[Stored data]
-- ==== Sys2Proof/Laws/Alu.lean ====
section
/-! SUPPORT. What an ALU instruction answers at a ready turn: the same value at each rank whatever the shape of its result (01_execution R37, R39, R40), and its flags. -/
namespace Sys2Proof.Machine

theorem readSrcs_held {s : State} {c : Crew} {k : Nat} {rs prev : List Reg} (h : ∀ r ∈ rs, r.toNat < 120) :
    s.readSrcs c k prev rs = .ok (rs.map fun r => (c.elem r.toNat k, c.tagOf r)) := by
  induction rs generalizing prev with
  | nil => rfl
  | cons r rs ih =>
    simp only [State.readSrcs, State.readSrc, h r (by simp), if_true, ih fun q hq => h q (by simp [hq]), List.map_cons]

theorem readSrcs_length {s : State} {c : Crew} {k : Nat} {rs prev : List Reg} {l : List (Word × Tag)} (h : s.readSrcs c k prev rs = .ok l) : l.length = rs.length := by
  induction rs generalizing prev l with
  | nil => cases h; rfl
  | cons r rs ih =>
    unfold State.readSrcs at h
    split at h
    · cases h
    · split at h
      · cases h
      · rename_i l' h'
        cases h; simp [ih h']

theorem elem_u {c : Crew} {d : Nat} (h : (c.desc d).shape = .u) (k : Nat) : c.elem d k = (c.desc d).base := by simp [Crew.elem, h]
theorem elem_a {c : Crew} {d : Nat} (h : (c.desc d).shape = .a) (k : Nat) : c.elem d k = (c.desc d).base + (c.desc d).stride * BitVec.ofNat 32 k := by simp [Crew.elem, h]

theorem shapeOf_lt {c : Crew} {r : Reg} (h : c.shapeOf r ≠ .g) : r.toNat < 120 ∧ c.shapeOf r = (c.desc r.toNat).shape := by
  unfold Crew.shapeOf at *; split at h
  · rename_i e; exact ⟨e, by simp [e]⟩
  · exact absurd rfl h

theorem envAt_sat {c : Crew} {x : Ext} {k j : Nat} {f g : Fibre} (hk : c.fib k = some f) (hj : c.fib j = some g) : (c.envAt x k).sat = (c.envAt x j).sat := by
  simp only [Crew.envAt, hk, hj, Ext.env]; split <;> rfl

theorem envAt_mode {c : Crew} {x : Ext} {k j : Nat} {f g : Fibre} (hk : c.fib k = some f) (hj : c.fib j = some g) (hd : x.dynamicMode = false) :
    (c.envAt x k).mode = (c.envAt x j).mode := by
  simp only [Crew.envAt, hk, hj, Ext.env, Ext.dynamicMode] at *
  split at hd
  · subst hd; simp
  · cases hd

/-- A shape that is not G comes of operands none of which is G; one that is U, of U operands alone (R39). -/
theorem rule_shape {r : ShapeRule} {ops : List (Shape × Tag)} {t : Tag} (h : r.shape ops t ≠ .g) :
    (∀ p ∈ ops, p.1 ≠ .g) ∧ (r.shape ops t = .u → ∀ p ∈ ops, p.1 = .u) := by
  unfold ShapeRule.shape at *
  by_cases h0 : (r == .gen) = true
  · simp [h0] at h
  · simp only [h0, Bool.false_eq_true, if_false] at h ⊢
    by_cases h1 : ((ops.map fun p => p.1).all fun x => x == .u) = true
    · have : ∀ p ∈ ops, p.1 = .u := by simpa using h1
      exact ⟨fun p hp => by rw [this p hp]; simp, fun _ => this⟩
    · simp only [h1, Bool.false_eq_true, if_false] at h ⊢
      by_cases h2 : ((ops.map fun p => p.1).any fun x => x == .g) = true
      · simp [h2] at h
      · simp only [h2, Bool.false_eq_true, if_false] at h ⊢
        refine ⟨fun p hp hg => h2 (by simp only [List.any_map, List.any_eq_true]; exact ⟨p, hp, by simp [hg]⟩), fun hu => absurd hu ?_⟩
        cases r <;> simp <;> split <;> simp
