-- ==== Sys2Proof/Laws/PerInstr.lean ====
section
/-! SUPPORT. The decoder reads back what the encoder wrote, one lemma for each constructor of Instr. -/

set_option Elab.async false


namespace Sys2Proof.Laws.RoundTrip


/-- A well-formed word is a 32-bit number that the decoder reads as itself; a step that is no word has no encoding. -/
def Statement (i : Instr) : Prop := i.wf = true → ∀ w, encode i = some w → w < 2 ^ 32 ∧ decodeBytes (wordBytes w) = .ok i

theorem bytes_of_word (w : Nat) (h : w < 2 ^ 32) : decodeBytes (wordBytes w) = decodeWord w := by
  have e : bytesNat (wordBytes w) = w := by simp [bytesNat, wordBytes, bits, fld]; omega
  simp only [decodeBytes, e]
  simp [wordBytes]

theorem bit01_lt (b : Bool) : bit01 b < 2 := by cases b <;> decide
theorem bit01_eq (b : Bool) : (bit01 b == 1) = b := by cases b <;> rfl
theorem bit01_one (b : Bool) : (bit01 b = 1) = (b = true) := by cases b <;> simp [bit01]
theorem word_major (w : Nat) (i : Instr) (h : decodeMajor w = .ok i) (hw : i.wf = true) : decodeWord w = .ok i := by simp [decodeWord, h, hw]
theorem close (w : Nat) (i : Instr) (hl : w < 2 ^ 32) (h : decodeMajor w = .ok i) (hw : i.wf = true) : w < 2 ^ 32 ∧ decodeBytes (wordBytes w) = .ok i :=
  ⟨hl, by rw [bytes_of_word w hl]; exact word_major w i h hw⟩

theorem tag_lt (x : Tag) : x.code < 2 ^ 4 := by cases x <;> decide
theorem tag_code (x : Tag) : Tag.ofCode x.code = some x := by cases x <;> rfl
theorem cond_lt (x : Cond) : x.code < 2 ^ 4 := by cases x <;> decide
theorem cond_code (x : Cond) : Cond.ofCode x.code = some x := by cases x <;> rfl
theorem cmpmode_lt (x : CmpMode) : x.code < 2 ^ 2 := by cases x <;> decide
theorem cmpmode_code (x : CmpMode) : CmpMode.ofCode x.code = some x := by cases x <;> rfl
theorem space_lt (x : Space) : x.code < 2 ^ 2 := by cases x <;> decide
theorem space_code (x : Space) : Space.ofCode x.code = some x := by cases x <;> rfl
theorem sem_lt (x : Sem) : x.code < 2 ^ 2 := by cases x <;> decide
theorem sem_code (x : Sem) : Sem.ofCode x.code = some x := by cases x <;> rfl
theorem rmode_lt (x : RMode) : x.code < 2 ^ 2 := by cases x <;> decide
theorem rmode_code (x : RMode) : RMode.ofCode x.code = some x := by cases x <;> rfl
theorem fencekind_lt (x : FenceKind) : x.code < 2 ^ 2 := by cases x <;> decide
theorem fencekind_code (x : FenceKind) : FenceKind.ofCode x.code = some x := by cases x <;> rfl
theorem tilefmt_lt (x : TileFmt) : x.code < 2 ^ 2 := by cases x <;> decide
theorem tilefmt_code (x : TileFmt) : TileFmt.ofCode x.code = some x := by cases x <;> rfl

▸ **ABOUT THIS TASK**: Set down, exactly as they appear above, all lines from the one that has "induction rs generalizing prev with" down to the one that has "cases h; simp [ih h']", including those two and no others.

▸ **RESPONSE TO THIS TASK**:
  induction rs generalizing prev with
  | nil => rfl
  | cons r rs ih =>
    simp only [State.readSrcs, State.readSrc, h r (by simp), if_true, ih fun q hq => h q (by simp [hq]), List.map_cons]

theorem readSrcs_length {s : State} {c : Crew} {k : Nat} {rs prev : List Reg} {l : List (Word × Tag)} (h : s.readSrcs c k prev rs = .ok l) : l.length = rs.length := by
  induction rs generalizing prev l with
  | nil => cases h; rfl
  | cons r rs ih =>
    unfold State.readSrcs at h
    split at h
    · cases h
    · split at h
      · cases h
      · rename_i l' h'
        cases h; simp [ih h']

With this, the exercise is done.